**Your task:** Please take the lines from the one holding "let laps := overlapRanks (claims.map" through the one holding "let busy := (claims.find?" in the data below and copy them exactly.

**Material supplied:**

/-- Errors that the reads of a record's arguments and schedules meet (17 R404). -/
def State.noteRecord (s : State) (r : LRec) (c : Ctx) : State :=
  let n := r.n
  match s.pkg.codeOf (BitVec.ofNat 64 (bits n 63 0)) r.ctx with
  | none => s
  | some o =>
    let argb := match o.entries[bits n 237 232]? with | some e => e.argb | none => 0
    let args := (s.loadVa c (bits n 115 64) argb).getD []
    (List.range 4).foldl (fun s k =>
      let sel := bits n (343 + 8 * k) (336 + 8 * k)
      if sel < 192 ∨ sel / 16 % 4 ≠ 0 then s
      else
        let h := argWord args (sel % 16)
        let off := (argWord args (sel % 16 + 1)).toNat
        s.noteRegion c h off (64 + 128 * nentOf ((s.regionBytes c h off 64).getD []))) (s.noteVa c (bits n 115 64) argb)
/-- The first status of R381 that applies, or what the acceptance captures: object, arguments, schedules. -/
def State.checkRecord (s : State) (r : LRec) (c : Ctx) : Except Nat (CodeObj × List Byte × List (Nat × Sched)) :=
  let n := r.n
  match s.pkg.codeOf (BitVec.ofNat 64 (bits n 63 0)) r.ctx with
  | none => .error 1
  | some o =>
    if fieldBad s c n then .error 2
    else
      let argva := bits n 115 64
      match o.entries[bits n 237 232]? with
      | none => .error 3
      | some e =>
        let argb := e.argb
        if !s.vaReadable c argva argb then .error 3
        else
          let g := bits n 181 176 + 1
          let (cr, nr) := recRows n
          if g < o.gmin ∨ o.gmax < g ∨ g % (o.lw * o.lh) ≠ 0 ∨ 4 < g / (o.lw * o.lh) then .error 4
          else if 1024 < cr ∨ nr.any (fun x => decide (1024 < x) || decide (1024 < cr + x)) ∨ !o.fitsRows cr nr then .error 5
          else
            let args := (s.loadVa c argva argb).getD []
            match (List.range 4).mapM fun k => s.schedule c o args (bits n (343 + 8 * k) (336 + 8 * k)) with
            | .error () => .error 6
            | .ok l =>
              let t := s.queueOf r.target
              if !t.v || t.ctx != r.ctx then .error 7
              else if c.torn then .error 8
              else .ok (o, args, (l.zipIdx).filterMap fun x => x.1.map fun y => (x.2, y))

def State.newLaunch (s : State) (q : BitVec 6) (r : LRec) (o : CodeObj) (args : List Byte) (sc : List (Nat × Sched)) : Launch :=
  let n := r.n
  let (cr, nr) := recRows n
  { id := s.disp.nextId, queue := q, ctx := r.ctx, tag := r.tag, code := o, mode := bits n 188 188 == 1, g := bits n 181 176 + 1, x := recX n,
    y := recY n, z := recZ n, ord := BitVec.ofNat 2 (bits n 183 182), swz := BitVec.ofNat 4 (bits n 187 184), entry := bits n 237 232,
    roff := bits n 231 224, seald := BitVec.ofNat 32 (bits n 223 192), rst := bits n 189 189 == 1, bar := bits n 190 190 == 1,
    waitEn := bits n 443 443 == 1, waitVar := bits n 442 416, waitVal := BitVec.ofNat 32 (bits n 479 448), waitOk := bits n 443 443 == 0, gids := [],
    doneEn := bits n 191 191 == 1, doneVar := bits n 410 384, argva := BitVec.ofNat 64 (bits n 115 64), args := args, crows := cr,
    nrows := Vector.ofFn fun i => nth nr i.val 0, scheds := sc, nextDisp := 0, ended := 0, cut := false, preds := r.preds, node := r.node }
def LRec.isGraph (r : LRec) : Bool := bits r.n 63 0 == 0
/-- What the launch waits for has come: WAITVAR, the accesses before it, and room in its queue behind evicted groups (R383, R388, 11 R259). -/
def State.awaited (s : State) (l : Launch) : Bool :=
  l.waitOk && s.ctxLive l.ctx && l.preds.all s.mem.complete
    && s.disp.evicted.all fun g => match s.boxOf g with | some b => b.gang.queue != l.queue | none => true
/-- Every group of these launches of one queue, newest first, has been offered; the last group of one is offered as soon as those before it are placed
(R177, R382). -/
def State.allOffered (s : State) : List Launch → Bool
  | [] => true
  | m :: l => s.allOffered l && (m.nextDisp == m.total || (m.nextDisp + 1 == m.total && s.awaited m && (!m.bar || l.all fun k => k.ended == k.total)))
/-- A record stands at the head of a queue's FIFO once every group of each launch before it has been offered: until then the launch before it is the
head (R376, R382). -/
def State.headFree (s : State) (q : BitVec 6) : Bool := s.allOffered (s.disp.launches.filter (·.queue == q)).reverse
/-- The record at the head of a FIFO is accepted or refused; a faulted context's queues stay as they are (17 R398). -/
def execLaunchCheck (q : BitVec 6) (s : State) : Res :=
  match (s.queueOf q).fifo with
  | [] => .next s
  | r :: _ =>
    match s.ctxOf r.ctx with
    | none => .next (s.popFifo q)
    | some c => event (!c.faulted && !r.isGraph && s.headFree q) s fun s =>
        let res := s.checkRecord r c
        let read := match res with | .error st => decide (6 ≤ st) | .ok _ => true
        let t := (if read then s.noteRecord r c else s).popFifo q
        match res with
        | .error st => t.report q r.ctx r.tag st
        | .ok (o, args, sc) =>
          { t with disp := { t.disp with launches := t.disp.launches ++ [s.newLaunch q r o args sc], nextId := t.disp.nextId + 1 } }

...

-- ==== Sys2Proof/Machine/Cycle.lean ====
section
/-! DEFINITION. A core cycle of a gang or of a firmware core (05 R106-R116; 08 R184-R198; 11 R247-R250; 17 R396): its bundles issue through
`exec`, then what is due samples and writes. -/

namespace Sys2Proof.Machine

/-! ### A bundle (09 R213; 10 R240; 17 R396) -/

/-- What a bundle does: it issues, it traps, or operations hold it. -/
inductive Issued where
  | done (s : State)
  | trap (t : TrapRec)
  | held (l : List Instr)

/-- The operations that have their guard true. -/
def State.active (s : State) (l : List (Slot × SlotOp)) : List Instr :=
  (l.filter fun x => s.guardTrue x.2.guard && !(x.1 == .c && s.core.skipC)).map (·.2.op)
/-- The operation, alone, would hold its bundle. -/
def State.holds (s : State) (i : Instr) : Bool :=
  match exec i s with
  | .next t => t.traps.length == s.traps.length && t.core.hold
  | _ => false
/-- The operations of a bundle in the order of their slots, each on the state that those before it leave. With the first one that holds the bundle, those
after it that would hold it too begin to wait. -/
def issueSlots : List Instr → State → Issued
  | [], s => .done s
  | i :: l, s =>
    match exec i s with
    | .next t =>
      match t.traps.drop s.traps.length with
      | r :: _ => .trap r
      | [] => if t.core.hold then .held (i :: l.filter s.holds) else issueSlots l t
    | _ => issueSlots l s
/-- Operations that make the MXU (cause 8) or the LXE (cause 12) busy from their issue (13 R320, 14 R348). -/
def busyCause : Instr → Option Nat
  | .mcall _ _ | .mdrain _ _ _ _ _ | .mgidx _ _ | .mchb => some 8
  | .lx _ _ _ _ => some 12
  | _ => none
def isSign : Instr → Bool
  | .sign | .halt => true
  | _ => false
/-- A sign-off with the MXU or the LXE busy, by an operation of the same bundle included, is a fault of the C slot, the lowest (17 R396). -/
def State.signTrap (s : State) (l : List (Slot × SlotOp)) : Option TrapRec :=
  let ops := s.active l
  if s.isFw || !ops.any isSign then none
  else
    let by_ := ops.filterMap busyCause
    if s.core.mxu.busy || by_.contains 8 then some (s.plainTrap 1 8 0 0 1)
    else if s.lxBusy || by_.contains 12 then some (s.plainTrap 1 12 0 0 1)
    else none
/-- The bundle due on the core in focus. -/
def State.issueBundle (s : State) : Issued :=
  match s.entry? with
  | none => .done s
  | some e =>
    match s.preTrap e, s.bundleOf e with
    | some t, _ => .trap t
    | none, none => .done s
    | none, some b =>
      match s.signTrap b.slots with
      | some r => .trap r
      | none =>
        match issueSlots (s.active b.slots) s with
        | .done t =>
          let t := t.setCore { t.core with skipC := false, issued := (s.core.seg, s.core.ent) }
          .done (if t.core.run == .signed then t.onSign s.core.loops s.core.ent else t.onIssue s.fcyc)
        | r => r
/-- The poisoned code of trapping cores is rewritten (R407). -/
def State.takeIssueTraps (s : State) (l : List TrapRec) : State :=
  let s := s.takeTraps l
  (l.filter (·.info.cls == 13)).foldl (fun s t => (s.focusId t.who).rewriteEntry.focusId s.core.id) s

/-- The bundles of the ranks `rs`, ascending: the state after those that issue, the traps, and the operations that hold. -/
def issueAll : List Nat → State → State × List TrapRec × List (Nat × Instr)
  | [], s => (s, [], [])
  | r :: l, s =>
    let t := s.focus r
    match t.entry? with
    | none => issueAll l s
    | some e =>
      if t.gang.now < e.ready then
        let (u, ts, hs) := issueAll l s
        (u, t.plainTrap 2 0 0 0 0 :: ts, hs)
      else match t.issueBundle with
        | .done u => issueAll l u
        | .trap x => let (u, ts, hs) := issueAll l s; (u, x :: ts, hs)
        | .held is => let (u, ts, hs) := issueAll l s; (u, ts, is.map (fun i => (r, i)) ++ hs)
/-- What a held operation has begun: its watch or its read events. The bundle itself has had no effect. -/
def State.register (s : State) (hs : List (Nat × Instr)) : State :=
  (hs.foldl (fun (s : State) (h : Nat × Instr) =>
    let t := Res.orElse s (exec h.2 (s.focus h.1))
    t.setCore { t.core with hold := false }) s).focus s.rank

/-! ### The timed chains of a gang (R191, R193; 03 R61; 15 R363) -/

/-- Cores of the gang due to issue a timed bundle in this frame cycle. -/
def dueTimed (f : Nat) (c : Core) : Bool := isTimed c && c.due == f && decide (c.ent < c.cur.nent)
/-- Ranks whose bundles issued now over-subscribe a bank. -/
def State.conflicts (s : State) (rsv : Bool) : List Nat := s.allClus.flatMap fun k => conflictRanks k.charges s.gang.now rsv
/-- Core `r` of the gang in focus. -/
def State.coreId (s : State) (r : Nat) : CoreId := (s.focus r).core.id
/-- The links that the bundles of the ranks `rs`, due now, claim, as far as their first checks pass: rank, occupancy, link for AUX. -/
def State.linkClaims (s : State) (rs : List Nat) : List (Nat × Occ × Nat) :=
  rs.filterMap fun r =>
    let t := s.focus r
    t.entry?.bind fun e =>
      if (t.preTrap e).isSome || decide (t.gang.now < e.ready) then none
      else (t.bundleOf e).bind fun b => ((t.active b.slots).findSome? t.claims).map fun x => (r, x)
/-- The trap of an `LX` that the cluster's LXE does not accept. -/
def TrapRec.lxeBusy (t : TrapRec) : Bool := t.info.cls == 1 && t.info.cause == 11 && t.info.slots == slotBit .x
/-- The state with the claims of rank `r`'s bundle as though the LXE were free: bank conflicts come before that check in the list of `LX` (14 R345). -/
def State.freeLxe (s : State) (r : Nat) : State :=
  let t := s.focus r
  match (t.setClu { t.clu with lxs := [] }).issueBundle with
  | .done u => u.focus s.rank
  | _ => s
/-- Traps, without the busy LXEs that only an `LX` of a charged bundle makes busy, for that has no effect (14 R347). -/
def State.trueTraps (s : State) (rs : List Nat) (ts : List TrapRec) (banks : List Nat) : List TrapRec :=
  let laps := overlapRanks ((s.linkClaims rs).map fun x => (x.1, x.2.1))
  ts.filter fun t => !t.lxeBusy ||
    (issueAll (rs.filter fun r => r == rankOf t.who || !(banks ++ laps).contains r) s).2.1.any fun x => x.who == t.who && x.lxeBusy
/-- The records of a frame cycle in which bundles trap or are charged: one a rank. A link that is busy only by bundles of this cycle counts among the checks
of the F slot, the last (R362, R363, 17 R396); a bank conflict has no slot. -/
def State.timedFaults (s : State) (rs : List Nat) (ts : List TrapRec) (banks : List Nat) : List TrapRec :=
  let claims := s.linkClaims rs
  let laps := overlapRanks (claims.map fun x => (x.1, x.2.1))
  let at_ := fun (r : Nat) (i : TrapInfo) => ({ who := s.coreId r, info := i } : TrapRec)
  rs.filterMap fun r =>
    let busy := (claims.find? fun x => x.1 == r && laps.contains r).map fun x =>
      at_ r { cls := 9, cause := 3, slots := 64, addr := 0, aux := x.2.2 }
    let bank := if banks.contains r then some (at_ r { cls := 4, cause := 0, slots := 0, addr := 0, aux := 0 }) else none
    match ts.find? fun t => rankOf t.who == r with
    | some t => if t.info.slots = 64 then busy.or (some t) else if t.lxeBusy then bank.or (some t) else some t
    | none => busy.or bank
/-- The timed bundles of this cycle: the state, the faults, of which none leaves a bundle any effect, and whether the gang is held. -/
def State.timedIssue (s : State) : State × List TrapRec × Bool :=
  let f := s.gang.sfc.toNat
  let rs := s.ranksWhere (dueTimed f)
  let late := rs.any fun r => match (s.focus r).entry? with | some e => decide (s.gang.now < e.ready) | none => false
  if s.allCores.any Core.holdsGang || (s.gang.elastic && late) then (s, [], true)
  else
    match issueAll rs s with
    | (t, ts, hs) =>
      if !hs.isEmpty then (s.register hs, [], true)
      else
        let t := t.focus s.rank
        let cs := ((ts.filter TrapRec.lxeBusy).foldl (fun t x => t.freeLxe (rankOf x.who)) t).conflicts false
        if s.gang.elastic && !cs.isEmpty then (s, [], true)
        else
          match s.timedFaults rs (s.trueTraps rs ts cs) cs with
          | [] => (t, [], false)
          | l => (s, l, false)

**Solution below:**
  let laps := overlapRanks (claims.map fun x => (x.1, x.2.1))
  let at_ := fun (r : Nat) (i : TrapInfo) => ({ who := s.coreId r, info := i } : TrapRec)
  rs.filterMap fun r =>
    let busy := (claims.find? fun x => x.1 == r && laps.contains r).map fun x =>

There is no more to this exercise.